• _INSTRUCTIONS FOR THE TASK_
Repeat exactly the lines from the first line of the records through the line containing "physical address. -/", and nothing more.

Records from a data collection
- - - - - - -

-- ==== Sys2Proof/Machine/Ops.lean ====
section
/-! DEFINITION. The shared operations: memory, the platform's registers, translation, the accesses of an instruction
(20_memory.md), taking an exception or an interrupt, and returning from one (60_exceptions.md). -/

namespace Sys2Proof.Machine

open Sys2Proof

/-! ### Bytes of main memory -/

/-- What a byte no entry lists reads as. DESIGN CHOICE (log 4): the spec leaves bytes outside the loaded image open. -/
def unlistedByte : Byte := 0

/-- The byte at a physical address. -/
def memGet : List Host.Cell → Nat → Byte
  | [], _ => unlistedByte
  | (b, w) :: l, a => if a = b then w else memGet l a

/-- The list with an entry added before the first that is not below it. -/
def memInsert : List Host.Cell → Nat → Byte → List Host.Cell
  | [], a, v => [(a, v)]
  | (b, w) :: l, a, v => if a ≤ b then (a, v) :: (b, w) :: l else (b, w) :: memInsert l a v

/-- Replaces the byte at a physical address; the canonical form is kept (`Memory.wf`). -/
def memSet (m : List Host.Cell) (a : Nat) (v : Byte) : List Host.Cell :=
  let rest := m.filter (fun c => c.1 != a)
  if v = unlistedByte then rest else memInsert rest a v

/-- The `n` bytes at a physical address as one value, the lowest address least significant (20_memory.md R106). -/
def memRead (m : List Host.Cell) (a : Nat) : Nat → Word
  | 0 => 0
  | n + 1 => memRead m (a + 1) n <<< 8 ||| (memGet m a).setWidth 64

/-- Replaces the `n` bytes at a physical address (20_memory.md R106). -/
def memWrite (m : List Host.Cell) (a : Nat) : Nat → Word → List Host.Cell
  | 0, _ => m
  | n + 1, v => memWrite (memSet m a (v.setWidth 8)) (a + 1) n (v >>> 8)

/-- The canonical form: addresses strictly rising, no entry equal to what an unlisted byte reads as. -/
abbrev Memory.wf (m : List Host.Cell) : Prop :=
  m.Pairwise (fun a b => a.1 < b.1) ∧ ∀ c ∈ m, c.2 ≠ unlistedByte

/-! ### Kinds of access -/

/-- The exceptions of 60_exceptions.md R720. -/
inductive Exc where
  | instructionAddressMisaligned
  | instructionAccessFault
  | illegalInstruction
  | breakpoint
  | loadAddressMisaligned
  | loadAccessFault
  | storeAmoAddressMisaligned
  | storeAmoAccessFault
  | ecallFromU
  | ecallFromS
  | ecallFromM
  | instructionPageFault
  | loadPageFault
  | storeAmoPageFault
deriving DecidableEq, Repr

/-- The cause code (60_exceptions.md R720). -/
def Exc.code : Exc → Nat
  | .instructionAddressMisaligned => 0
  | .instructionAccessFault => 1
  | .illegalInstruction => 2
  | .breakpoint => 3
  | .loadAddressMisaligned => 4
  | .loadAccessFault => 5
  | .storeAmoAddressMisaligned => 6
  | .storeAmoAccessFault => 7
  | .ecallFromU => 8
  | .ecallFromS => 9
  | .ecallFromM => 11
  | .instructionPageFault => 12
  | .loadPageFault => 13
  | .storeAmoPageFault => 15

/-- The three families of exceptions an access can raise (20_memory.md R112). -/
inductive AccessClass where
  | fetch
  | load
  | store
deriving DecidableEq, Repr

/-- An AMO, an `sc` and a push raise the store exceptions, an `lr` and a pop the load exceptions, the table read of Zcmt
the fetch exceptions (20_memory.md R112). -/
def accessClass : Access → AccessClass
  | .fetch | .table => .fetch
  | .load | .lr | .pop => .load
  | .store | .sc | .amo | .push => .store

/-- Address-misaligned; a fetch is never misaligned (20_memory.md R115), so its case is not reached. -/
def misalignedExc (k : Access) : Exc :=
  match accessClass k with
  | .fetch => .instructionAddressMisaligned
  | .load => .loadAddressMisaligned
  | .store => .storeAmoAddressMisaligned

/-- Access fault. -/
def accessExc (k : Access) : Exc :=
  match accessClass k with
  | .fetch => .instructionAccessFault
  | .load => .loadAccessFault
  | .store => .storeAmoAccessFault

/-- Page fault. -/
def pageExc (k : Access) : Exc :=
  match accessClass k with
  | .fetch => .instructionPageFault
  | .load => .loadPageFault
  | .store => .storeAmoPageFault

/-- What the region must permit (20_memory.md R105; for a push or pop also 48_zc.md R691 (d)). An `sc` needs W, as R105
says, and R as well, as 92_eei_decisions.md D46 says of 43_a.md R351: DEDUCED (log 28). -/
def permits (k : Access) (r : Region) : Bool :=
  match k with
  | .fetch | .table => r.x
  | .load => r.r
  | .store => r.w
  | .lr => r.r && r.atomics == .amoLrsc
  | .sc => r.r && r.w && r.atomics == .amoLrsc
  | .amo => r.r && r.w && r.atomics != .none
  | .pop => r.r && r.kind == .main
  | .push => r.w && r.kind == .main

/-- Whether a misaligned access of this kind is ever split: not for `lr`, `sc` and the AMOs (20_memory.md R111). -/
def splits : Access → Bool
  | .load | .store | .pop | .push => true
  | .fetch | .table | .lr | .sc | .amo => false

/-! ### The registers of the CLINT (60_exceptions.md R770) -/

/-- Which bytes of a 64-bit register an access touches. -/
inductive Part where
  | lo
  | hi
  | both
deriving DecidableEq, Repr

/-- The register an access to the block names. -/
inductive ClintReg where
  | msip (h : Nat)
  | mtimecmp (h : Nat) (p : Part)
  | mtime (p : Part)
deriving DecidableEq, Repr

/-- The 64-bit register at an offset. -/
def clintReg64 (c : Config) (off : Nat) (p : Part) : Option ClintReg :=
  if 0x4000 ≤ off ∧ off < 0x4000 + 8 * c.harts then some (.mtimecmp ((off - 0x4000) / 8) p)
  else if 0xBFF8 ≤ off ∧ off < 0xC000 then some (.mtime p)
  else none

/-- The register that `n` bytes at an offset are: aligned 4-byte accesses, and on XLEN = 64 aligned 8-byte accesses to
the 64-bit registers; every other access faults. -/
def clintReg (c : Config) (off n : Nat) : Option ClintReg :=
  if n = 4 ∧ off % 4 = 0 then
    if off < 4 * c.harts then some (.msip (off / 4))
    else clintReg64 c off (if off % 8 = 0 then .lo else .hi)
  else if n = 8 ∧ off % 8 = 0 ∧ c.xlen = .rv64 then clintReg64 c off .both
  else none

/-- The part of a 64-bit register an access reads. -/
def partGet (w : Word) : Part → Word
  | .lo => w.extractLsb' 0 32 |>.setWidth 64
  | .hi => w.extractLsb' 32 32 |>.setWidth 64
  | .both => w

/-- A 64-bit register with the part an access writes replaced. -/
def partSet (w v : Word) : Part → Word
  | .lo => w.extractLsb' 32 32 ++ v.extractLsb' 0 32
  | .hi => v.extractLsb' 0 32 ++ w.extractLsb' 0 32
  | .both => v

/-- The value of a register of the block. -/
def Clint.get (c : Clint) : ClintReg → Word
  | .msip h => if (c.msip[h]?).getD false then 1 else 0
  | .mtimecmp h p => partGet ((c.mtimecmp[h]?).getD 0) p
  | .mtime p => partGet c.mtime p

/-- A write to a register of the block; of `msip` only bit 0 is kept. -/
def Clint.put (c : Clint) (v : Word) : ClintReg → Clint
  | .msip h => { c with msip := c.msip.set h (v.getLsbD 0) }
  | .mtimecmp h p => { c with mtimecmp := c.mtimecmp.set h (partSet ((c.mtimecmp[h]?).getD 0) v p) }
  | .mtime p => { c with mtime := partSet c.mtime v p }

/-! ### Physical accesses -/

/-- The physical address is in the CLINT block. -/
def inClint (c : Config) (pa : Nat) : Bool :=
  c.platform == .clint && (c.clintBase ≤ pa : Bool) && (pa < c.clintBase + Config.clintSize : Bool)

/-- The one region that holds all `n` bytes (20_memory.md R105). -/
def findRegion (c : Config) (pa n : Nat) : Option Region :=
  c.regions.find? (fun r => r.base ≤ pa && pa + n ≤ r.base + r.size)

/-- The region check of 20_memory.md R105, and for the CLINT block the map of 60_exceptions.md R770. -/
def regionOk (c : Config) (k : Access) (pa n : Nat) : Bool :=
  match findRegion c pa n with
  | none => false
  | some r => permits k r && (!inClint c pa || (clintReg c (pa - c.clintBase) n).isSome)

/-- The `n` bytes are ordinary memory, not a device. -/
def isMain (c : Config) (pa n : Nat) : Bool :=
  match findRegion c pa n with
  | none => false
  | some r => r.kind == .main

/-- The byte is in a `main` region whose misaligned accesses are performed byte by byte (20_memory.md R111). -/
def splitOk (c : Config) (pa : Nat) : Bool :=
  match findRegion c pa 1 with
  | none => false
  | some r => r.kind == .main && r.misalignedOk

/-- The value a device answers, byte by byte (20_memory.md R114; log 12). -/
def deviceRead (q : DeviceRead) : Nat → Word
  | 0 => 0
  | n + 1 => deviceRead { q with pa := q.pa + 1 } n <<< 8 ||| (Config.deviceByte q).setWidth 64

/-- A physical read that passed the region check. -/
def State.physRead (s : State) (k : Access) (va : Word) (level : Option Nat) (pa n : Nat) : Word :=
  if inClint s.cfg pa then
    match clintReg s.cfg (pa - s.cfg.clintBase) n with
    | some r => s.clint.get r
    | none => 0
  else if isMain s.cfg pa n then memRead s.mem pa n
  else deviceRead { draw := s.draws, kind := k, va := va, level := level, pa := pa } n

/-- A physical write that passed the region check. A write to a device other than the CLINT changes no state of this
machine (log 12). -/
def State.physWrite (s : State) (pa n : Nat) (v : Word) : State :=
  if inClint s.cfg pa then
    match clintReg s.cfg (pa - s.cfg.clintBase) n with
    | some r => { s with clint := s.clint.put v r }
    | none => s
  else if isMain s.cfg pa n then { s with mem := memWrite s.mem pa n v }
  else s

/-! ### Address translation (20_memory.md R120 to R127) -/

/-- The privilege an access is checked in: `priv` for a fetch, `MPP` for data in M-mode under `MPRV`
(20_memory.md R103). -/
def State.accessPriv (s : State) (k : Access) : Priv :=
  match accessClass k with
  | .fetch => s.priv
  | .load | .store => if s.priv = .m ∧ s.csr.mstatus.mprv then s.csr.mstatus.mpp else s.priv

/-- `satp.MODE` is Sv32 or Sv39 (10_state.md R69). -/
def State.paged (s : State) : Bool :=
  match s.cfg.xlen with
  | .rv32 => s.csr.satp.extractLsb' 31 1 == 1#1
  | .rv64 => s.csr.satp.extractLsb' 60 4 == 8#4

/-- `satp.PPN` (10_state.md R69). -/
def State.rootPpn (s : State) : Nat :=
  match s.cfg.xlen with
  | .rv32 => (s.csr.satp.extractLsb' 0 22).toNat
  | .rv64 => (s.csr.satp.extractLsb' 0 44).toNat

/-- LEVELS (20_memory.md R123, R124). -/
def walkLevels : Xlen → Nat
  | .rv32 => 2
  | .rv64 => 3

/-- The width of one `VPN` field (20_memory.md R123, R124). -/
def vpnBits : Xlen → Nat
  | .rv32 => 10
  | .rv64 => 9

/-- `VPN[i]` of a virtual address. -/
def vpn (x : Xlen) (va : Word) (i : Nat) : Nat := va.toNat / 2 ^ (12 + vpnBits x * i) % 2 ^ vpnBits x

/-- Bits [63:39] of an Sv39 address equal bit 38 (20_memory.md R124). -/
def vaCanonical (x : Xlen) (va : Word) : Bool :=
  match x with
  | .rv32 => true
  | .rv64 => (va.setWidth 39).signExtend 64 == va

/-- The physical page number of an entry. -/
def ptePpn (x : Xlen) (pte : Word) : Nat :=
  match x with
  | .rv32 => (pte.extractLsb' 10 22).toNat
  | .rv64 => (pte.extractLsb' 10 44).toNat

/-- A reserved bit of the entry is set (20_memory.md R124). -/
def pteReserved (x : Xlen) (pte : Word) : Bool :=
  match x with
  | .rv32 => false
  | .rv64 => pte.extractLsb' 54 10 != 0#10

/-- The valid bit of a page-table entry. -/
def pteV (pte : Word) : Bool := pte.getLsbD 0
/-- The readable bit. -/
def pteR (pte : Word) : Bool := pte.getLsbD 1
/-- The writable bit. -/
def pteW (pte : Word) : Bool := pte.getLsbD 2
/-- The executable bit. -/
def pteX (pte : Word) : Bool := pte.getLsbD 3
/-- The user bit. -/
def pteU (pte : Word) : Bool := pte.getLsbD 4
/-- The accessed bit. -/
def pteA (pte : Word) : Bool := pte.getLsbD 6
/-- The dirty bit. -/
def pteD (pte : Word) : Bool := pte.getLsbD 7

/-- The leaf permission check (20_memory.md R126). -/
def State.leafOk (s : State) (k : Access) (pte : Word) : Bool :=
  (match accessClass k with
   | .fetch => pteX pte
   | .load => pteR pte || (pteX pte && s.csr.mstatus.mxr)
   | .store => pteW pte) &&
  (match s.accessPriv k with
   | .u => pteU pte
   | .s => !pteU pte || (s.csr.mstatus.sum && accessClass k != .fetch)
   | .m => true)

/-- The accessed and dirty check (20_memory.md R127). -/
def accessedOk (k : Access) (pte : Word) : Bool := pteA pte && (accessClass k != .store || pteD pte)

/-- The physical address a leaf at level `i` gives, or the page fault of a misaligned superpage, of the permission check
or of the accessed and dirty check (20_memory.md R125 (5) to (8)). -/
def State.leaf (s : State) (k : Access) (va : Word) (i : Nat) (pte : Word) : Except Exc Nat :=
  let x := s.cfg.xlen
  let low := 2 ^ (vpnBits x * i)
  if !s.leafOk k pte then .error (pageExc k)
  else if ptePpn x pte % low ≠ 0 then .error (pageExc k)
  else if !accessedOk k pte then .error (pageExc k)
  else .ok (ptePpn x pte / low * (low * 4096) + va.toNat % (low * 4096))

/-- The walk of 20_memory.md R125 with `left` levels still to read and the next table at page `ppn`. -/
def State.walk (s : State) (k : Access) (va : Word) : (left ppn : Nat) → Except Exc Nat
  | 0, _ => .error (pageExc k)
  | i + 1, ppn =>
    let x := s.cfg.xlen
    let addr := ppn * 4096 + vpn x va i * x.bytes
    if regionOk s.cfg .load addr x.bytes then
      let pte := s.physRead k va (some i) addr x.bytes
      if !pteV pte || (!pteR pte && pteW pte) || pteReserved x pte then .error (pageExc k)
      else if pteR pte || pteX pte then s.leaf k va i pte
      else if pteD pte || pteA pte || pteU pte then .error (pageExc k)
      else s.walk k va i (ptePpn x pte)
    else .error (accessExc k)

- - - - - - -

• _EXERCISE OUTPUT_
-- ==== Sys2Proof/Machine/Ops.lean ====
section
/-! DEFINITION. The shared operations: memory, the platform's registers, translation, the accesses of an instruction
(20_memory.md), taking an exception or an interrupt, and returning from one (60_exceptions.md). -/

namespace Sys2Proof.Machine

open Sys2Proof

/-! ### Bytes of main memory -/

/-- What a byte no entry lists reads as. DESIGN CHOICE (log 4): the spec leaves bytes outside the loaded image open. -/
def unlistedByte : Byte := 0

/-- The byte at a physical address. -/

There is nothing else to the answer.